## Requirement
Show all lines from the records below in which the string "true" is present.

Recorded data:
==================================================

-- ==== Sys2Proof/Machine/Pass.lean ====
section
/-! DEFINITION. The arbitration pass (chapters 3 and 4): stages 1 to 8 as functions of what the pass reads (R39), and
the pass result (R43). Nothing here changes state; Machine/Sequencer.lean ends the pass (R63). -/

namespace Sys2Proof.Machine

/-- What a pass reads (R39): rows, records, parameters, the engine, the relief list, the held outdoor air (R40), each
damper actuator's status and the cached position at each damper's address (R68, R69). -/
structure PassInput where
  rows     : Tab 12 ZoneRow
  recs     : Tab 12 ZoneRec
  p        : PlantTable
  engine   : Engine
  relief   : Tab 12 Int
  outdoor  : Option Int
  status   : Tab 12 ActStatus
  position : Tab 12 (Option Int)

/-- The zones, in number order. -/
abbrev zones12 : List (Fin 12) := List.finRange 12

namespace PassInput
variable (x : PassInput)

/-! Stage 1: zone demand. -/

/-- Enabled, voting and FRESH (R44). -/
def eligible (z : Fin 12) : Bool :=
  (x.rows.get z).enabled && (x.rows.get z).voting && (x.recs.get z).reading = .fresh

/-- The call side (R44). -/
def callSide (z : Fin 12) : Option Side :=
  let r := x.recs.get z
  if r.heat then some .heat else if r.cool then some .cool else if r.dry then some .cool else none

/-- Demand is formed for the zone: demand-eligible with a HEAT or COOL call (R44). -/
def formsDemand (z : Fin 12) : Bool := x.eligible z && ((x.recs.get z).heat || (x.recs.get z).cool)

/-- Dry demand is formed for the zone: demand-eligible with DRY and no HEAT (R44, R47). -/
def formsDry (z : Fin 12) : Bool := x.eligible z && (x.recs.get z).dry && !(x.recs.get z).heat

/-- The error on the side of the zone's call (R45). -/
def error (z : Fin 12) : Int :=
  let r := x.recs.get z
  if r.heat then r.shEff - r.temp else r.temp - r.scEff

/-- The accumulator after stage 1 (R45). -/
def acc (z : Fin 12) : Int :=
  let r := x.recs.get z
  if x.formsDemand z then clamp 0 1000 (r.acc + x.error z * x.p.kr) else r.acc

/-- The demand after stage 1 (R46). -/
def dem (z : Fin 12) : Int :=
  if x.formsDemand z then clamp 0 1000 (x.error z * 1000 / x.p.pb + x.acc z) else (x.recs.get z).dem

/-- The dry demand after stage 1 (R47). -/
def dryDem (z : Fin 12) : Int :=
  let r := x.recs.get z
  if x.formsDry z then clamp 0 1000 ((r.humidity.getD r.rhsEff - r.rhsEff) * 1000 / x.p.rhBand) else r.dryDem

/-! Stage 2: sums, the outdoor limits and aging. -/

def weight (z : Fin 12) : Int := (x.rows.get z).weight

/-- Demand-eligible and holding HEAT, COOL. -/
def heats (z : Fin 12) : Bool := x.eligible z && (x.recs.get z).heat
def cools (z : Fin 12) : Bool := x.eligible z && (x.recs.get z).cool

/-- The unaged sums (R48). -/
def hsum : Int := sumZones fun z => if x.heats z then x.weight z * x.dem z else 0
def csum : Int := sumZones fun z => if x.cools z then x.weight z * x.dem z else 0
def dsum : Int := sumZones fun z => if x.formsDry z then x.weight z * x.dryDem z else 0
def wtot : Int := sumZones fun z => if x.eligible z then x.weight z else 0
def wall : Int := sumZones fun z => if (x.rows.get z).enabled then x.weight z else 0

/-- HEAT is permitted (R49). -/
def heatPermitted : Bool :=
  match x.outdoor with
  | none => true
  | some t => t < x.p.theatMax

/-- COOL, and with it DRY, is permitted (R49). -/
def coolPermitted : Bool :=
  match x.outdoor with
  | none => true
  | some t => x.p.tcoolMin < t

def permitted : Side → Bool
  | .heat => x.heatPermitted
  | .cool => x.coolPermitted

/-- The sums with a blocked side at 0 (R49). -/
def hsumB : Int := if x.heatPermitted then x.hsum else 0
def csumB : Int := if x.coolPermitted then x.csum else 0
def dsumB : Int := if x.coolPermitted then x.dsum else 0

/-- SIDE_BLOCKED (R49). -/
def sideBlocked : Bool :=
  (!x.heatPermitted && x.hsum ≠ 0) || (!x.coolPermitted && x.csum + x.dsum ≠ 0)

/-- The weight in the vote, doubled at the starvation limit (R52). -/
def agedWeight (z : Fin 12) : Int :=
  if ((x.engine.starve.get z : Nat) : Int) ≥ x.p.starvationLimit then 2 * x.weight z else x.weight z

/-- The HEAT vote sum (R52). -/
def voteHeat : Int :=
  if x.heatPermitted then sumZones fun z => if x.heats z then x.agedWeight z * x.dem z else 0 else 0

/-- The COOL vote sum (R52). -/
def voteCool : Int :=
  if x.coolPermitted then
    (sumZones fun z => if x.cools z then x.agedWeight z * x.dem z else 0)
      + sumZones fun z => if x.formsDry z then x.agedWeight z * x.dryDem z else 0
  else 0

/-! Stage 3: the vote. -/

/-- The side entered from NONE (R53). -/
def fromNone : Option Side :=
  if x.voteCool = 0 ∧ x.voteHeat = 0 then none
  else if x.voteCool > x.voteHeat then some .cool
  else if x.voteHeat > x.voteCool then some .heat
  else match x.outdoor with
    | some t => if t < x.p.tieTemperature then some .heat else some .cool
    | none => some .cool

/-- A changeover away from the side is wanted (R54, R55). -/
def wanted : Side → Bool
  | .cool =>
    (x.voteHeat ≠ 0 && x.voteHeat ≥ x.voteCool + x.p.margin) || (x.csumB = 0 && x.dsumB = 0 && x.hsumB > 0)
  | .heat =>
    (x.voteCool ≠ 0 && x.voteCool ≥ x.voteHeat + x.p.margin) || (x.hsumB = 0 && (x.csumB > 0 || x.dsumB > 0))

/-- This pass changes the served side by a changeover (R54, R55, R56). -/
def changeover : Bool :=
  match x.engine.served with
  | none => false
  | some d => x.wanted d && !x.engine.lockout.isRunning

/-- CHANGEOVER_HELD (R54, R55). -/
def changeoverHeld : Bool :=
  match x.engine.served with
  | none => false
  | some d => x.wanted d && x.engine.lockout.isRunning

def otherSide : Side → Side
  | .cool => .heat
  | .heat => .cool

/-- The served side this pass settles (R53, R54, R55). -/
def served : Option Side :=
  match x.engine.served with
  | none => x.fromNone
  | some d => if x.changeover then some (otherSide d) else some d

/-- The pass enters a side, so the changeover lockout starts at its end (R56). -/
def entersSide : Bool := x.changeover || (x.engine.served.isNone && x.served.isSome)

/-- The side mode, `off` for none (R57). -/
def sideMode : Mode :=
  match x.served with
  | some .cool => if x.csumB > 0 then .cool else if x.dsumB > 0 then .dry else .off
  | some .heat => if x.hsumB > 0 then .heat else .off
  | none => .off

/-- The starvation minutes and the starving mark after the pass (R50). -/
def starvation (z : Fin 12) : Nat × Bool :=
  let kept := x.engine.starve.get z
  match x.callSide z with
  | none => (0, false)
  | some d =>
    if !(x.rows.get z).enabled then (0, false)
    else if !(x.rows.get z).voting then (0, false)
    else if x.served = some d then (0, false)
    else if x.eligible z && x.permitted d && x.served.isSome then (kept, true)
    else (kept, false)

/-! Stage 4: capacity. -/

/-- Q_raw (R58). -/
def qRaw : Int :=
  let sum := if x.sideMode = .heat then x.hsum else x.csum
  if x.wtot = 0 then 0 else sum / x.wtot

/-- The capacity of side mode COOL or HEAT before the low-capacity test (R59). -/
def qSlewed : Int :=
  if x.engine.prevQ = 0 ∨ x.changeover = true then clamp x.p.qmin 1000 (min x.qRaw (x.p.qmin + x.p.qslew))
  else clamp x.p.qmin 1000 (clamp (x.engine.prevQ - x.p.qslew) (x.engine.prevQ + x.p.qslew) x.qRaw)

/-- The low-capacity pass count after the pass (R60). -/
def lowCount : Nat :=
  if (x.sideMode = .cool ∨ x.sideMode = .heat) ∧ x.changeover = false then
    if x.qRaw < x.p.qstop then min 3 (x.engine.lowCount + 1) else 0
  else 0

/-- Dry-excluded at this pass (R61). -/
def dryExcluded (z : Fin 12) : Bool :=
  x.sideMode = .dry && x.formsDry z && (x.recs.get z).temp ≤ (x.recs.get z).shEff + x.p.dryExclusionMargin

/-- Every zone with dry demand is dry-excluded (R61). -/
def allExcluded : Bool := zones12.all fun z => !x.formsDry z || x.dryExcluded z

/-- The capacity of stage 4 (R58 to R61). -/
def q4 : Int :=
  match x.sideMode with
  | .cool | .heat => if x.lowCount = 3 then 0 else x.qSlewed
  | .dry => if x.allExcluded then 0 else max x.p.qdry x.p.qmin
  | .off | .fan => 0

/-- The mode of the result (R62). -/
def mode : Mode := if x.q4 > 0 then x.sideMode else if x.p.continuousFan then .fan else .off

/-! Stage 5: damper targets. -/

/-- Row 4 of R66: demand-eligible and holding the call of the served side. -/
def servedCall (z : Fin 12) : Bool :=
  match x.mode with
  | .cool => x.cools z
  | .heat => x.heats z
  | _ => false

/-- Row 5 of R66. -/
def servedDry (z : Fin 12) : Bool := x.mode = .dry && x.formsDry z && !x.dryExcluded z

/-- The zone's target falls to row 6 of R66. -/
def isRow6 (z : Fin 12) : Bool :=
  (x.rows.get z).enabled && (x.recs.get z).reading ≠ .stale && x.mode ≠ .fan && !x.servedCall z && !x.servedDry z

/-- The target of an enabled zone (R66, R67). -/
def target5 (z : Fin 12) : Int :=
  let pmin := (x.rows.get z).pmin
  if (x.recs.get z).reading = .stale then pmin
  else if x.mode = .fan then 100
  else if x.servedCall z then clamp pmin 100 (20 + x.dem z * 80 / 1000)
  else if x.servedDry z then x.p.pdry
  else pmin

/-! Stage 6: open capacity and relief. -/

/-- The zone's damper address lies outside the damper field (R68, R134). -/
def outsideField (z : Fin 12) : Bool :=
  (x.rows.get z).channel ≥ x.p.damperFieldLength || x.p.damperBase + (x.rows.get z).channel > 63

/-- The zone's counted position comes from one of the first three rows of R68. -/
def untrusted (z : Fin 12) : Bool :=
  x.outsideField z || x.status.get z = .unresponsive || x.status.get z = .stalled

/-- The counted position of an enabled zone whose target is `t` (R68, R69). -/
def counted (z : Fin 12) (t : Int) : Int :=
  if x.outsideField z then 0
  else if x.status.get z = .unresponsive then 0
  else if x.status.get z = .stalled then (x.position.get z).getD 0
  else t

/-- The open capacity (R70). -/
def openCapacity (targets : Tab 12 Int) : Int :=
  sumZones fun z => if (x.rows.get z).enabled then x.weight z * x.counted z (targets.get z) else 0

/-- The required open capacity (R70). -/
def aMin : Int := max x.p.aminPct x.p.fmin * x.wall

/-- The overshoot test excludes the zone (R74). -/
def overshoots (z : Fin 12) : Bool :=
  let r := x.recs.get z
  match x.served with
  | some .cool => r.temp ≤ r.scEff - x.p.reliefMargin
  | some .heat => r.temp ≥ r.shEff + x.p.reliefMargin
  | none => false

/-- What stage 6 has done so far: the targets, the zones raised in the order of their first raising, and whether forced
relief raised one (R76). -/
structure Relief where
  targets : Tab 12 Int
  used    : List (Fin 12)
  forced  : Bool

/-- Raises a zone's target; the zone is listed once (R76). -/
def Relief.raise (r : Relief) (z : Fin 12) (t : Int) (forced : Bool) : Relief :=
  ⟨r.targets.set z t, if z ∈ r.used then r.used else r.used ++ [z], r.forced || forced⟩

/-- The relief list: the non-zero rows in row order (R72). -/
def reliefList : List (Fin 12) := x.relief.data.filterMap fun v => zoneIx v.toNat

/-- One entry of the relief list visited while A is below Amin (R73). -/
def reliefStep (r : Relief) (z : Fin 12) : Relief :=
  let row := x.rows.get z
  if x.openCapacity r.targets < x.aMin ∧ row.enabled ∧ row.reliefEligible ∧ (x.recs.get z).reading = .fresh
      ∧ ¬ x.untrusted z ∧ r.targets.get z < row.reliefPosition ∧ ¬ x.overshoots z then
    r.raise z row.reliefPosition false
  else r

/-- A zone forced relief may take (R75). -/
def forcible (z : Fin 12) : Bool :=
  (x.rows.get z).enabled && !x.untrusted z && (x.recs.get z).reading ≠ .stale

/-- One zone of the first round of forced relief: not yet opened (R75). -/
def forcedFirst (r : Relief) (z : Fin 12) : Relief :=
  if x.openCapacity r.targets < x.aMin ∧ x.forcible z ∧ x.isRow6 z ∧ z ∉ r.used then r.raise z 100 true else r

/-- One zone of the second round of forced relief (R75). -/
def forcedSecond (r : Relief) (z : Fin 12) : Relief :=
  if x.openCapacity r.targets < x.aMin ∧ x.forcible z ∧ r.targets.get z < 100 then r.raise z 100 true else r

/-- The targets of stage 5, before relief. -/
def relief0 : Relief := ⟨Tab.ofFn x.target5, [], false⟩

/-- Relief is applied (R71). -/
def reliefApplies : Bool :=
  x.openCapacity x.relief0.targets < x.aMin && (x.q4 > 0 || x.mode = .fan)

/-- Stage 6 (R71, R73, R75). -/
def relief6 : Relief :=
  if x.reliefApplies then
    zones12.foldl x.forcedSecond (zones12.foldl x.forcedFirst (x.reliefList.foldl x.reliefStep x.relief0))
  else x.relief0

/-- The open capacity that stage 6 leaves. -/
def a6 : Int := x.openCapacity x.relief6.targets

/-- AIRFLOW_SHORT of stage 6 (R77). -/
def short6 : Bool := x.reliefApplies && x.a6 < x.aMin

/-! Stage 7: fan airflow. -/

/-- The base airflow (R78). -/
def baseF : Int :=
  match x.mode with
  | .cool | .heat => x.p.fmin + (x.q4 - x.p.qmin) * (100 - x.p.fmin) / (1000 - x.p.qmin)
  | .dry => x.p.fdry
  | .fan => x.p.fcirc
  | .off => 0

/-- The largest dry demand formed at this pass, 0 where none was (R79). -/
def ddMax : Int := zones12.foldl (fun m z => if x.formsDry z then max m (x.dryDem z) else m) 0

/-- The airflow after the latent boost (R79). -/
def boostedF : Int :=
  if x.mode = .cool then max x.p.fmin (x.baseF - x.p.lmax * x.ddMax / 1000) else x.baseF

/-- The airflow allowance (R80). -/
def fAllow : Int := if x.wall = 0 then 0 else x.a6 / x.wall

/-- The airflow after the allowance (R80). -/
def allowedF : Int := min x.boostedF x.fAllow

/-- Stage 7 stops the capacity (R81). -/
def airflowStop : Bool := x.q4 > 0 && x.allowedF < x.p.fmin

/-- The airflow of the result (R80, R81). -/
def f7 : Int :=
  if x.airflowStop then (if x.fAllow ≥ x.p.fcirc then x.fAllow else 0) else x.allowedF

/-! Stage 8: the airflow cap. -/

/-- The capacity of the result (R81, R82). -/
def q8 : Int :=
  if x.airflowStop then 0
  else if x.q4 = 0 then 0
  else min x.q4 (max x.p.qmin (10 * x.f7))

/-- The raised pass number (R42). -/
def number : Nat := (x.engine.passNumber + 1) % (Config.max32 + 1)

/-- The pass result (R43). -/
def result : PassResult where
  number := x.number
  mode := x.mode
  served := x.served
  q := x.q8
  f := x.f7
  targets := Tab.ofFn fun z => if (x.rows.get z).enabled then some (x.relief6.targets.get z) else none
  relief := x.relief6.used
  changeoverHeld := x.changeoverHeld
  sideBlocked := x.sideBlocked
  forcedRelief := x.relief6.forced
  airflowShort := x.short6 || x.airflowStop

/-- The engine after the pass but for the lockout and pass timers, which the part's clock starts (R41, R50, R63). -/
def engineAfter : Engine :=
  { x.engine with
    served := x.served
    prevQ := x.q8
    lowCount := x.lowCount
    passNumber := x.number
    starve := Tab.ofFn fun z => (x.starvation z).1
    mark := Tab.ofFn fun z => (x.starvation z).2
    latest := some x.result }

/-- A zone record with the values the pass produced for it (R10); a disabled zone's stands. -/
def recordAfter (z : Fin 12) : ZoneRec :=
  let r := x.recs.get z
  if (x.rows.get z).enabled then
    { r with
      acc := x.acc z, dem := x.dem z, dryDem := x.dryDem z, dryExcluded := x.dryExcluded z
      target := x.result.targets.get z }
  else r

end PassInput

end Sys2Proof.Machine
end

==================================================

## Exercise answer
  | none => true
  | none => true
    else if x.eligible z && x.permitted d && x.served.isSome then (kept, true)
  if x.engine.prevQ = 0 ∨ x.changeover = true then clamp x.p.qmin 1000 (min x.qRaw (x.p.qmin + x.p.qslew))
  if x.openCapacity r.targets < x.aMin ∧ x.forcible z ∧ x.isRow6 z ∧ z ∉ r.used then r.raise z 100 true else r
  if x.openCapacity r.targets < x.aMin ∧ x.forcible z ∧ r.targets.get z < 100 then r.raise z 100 true else r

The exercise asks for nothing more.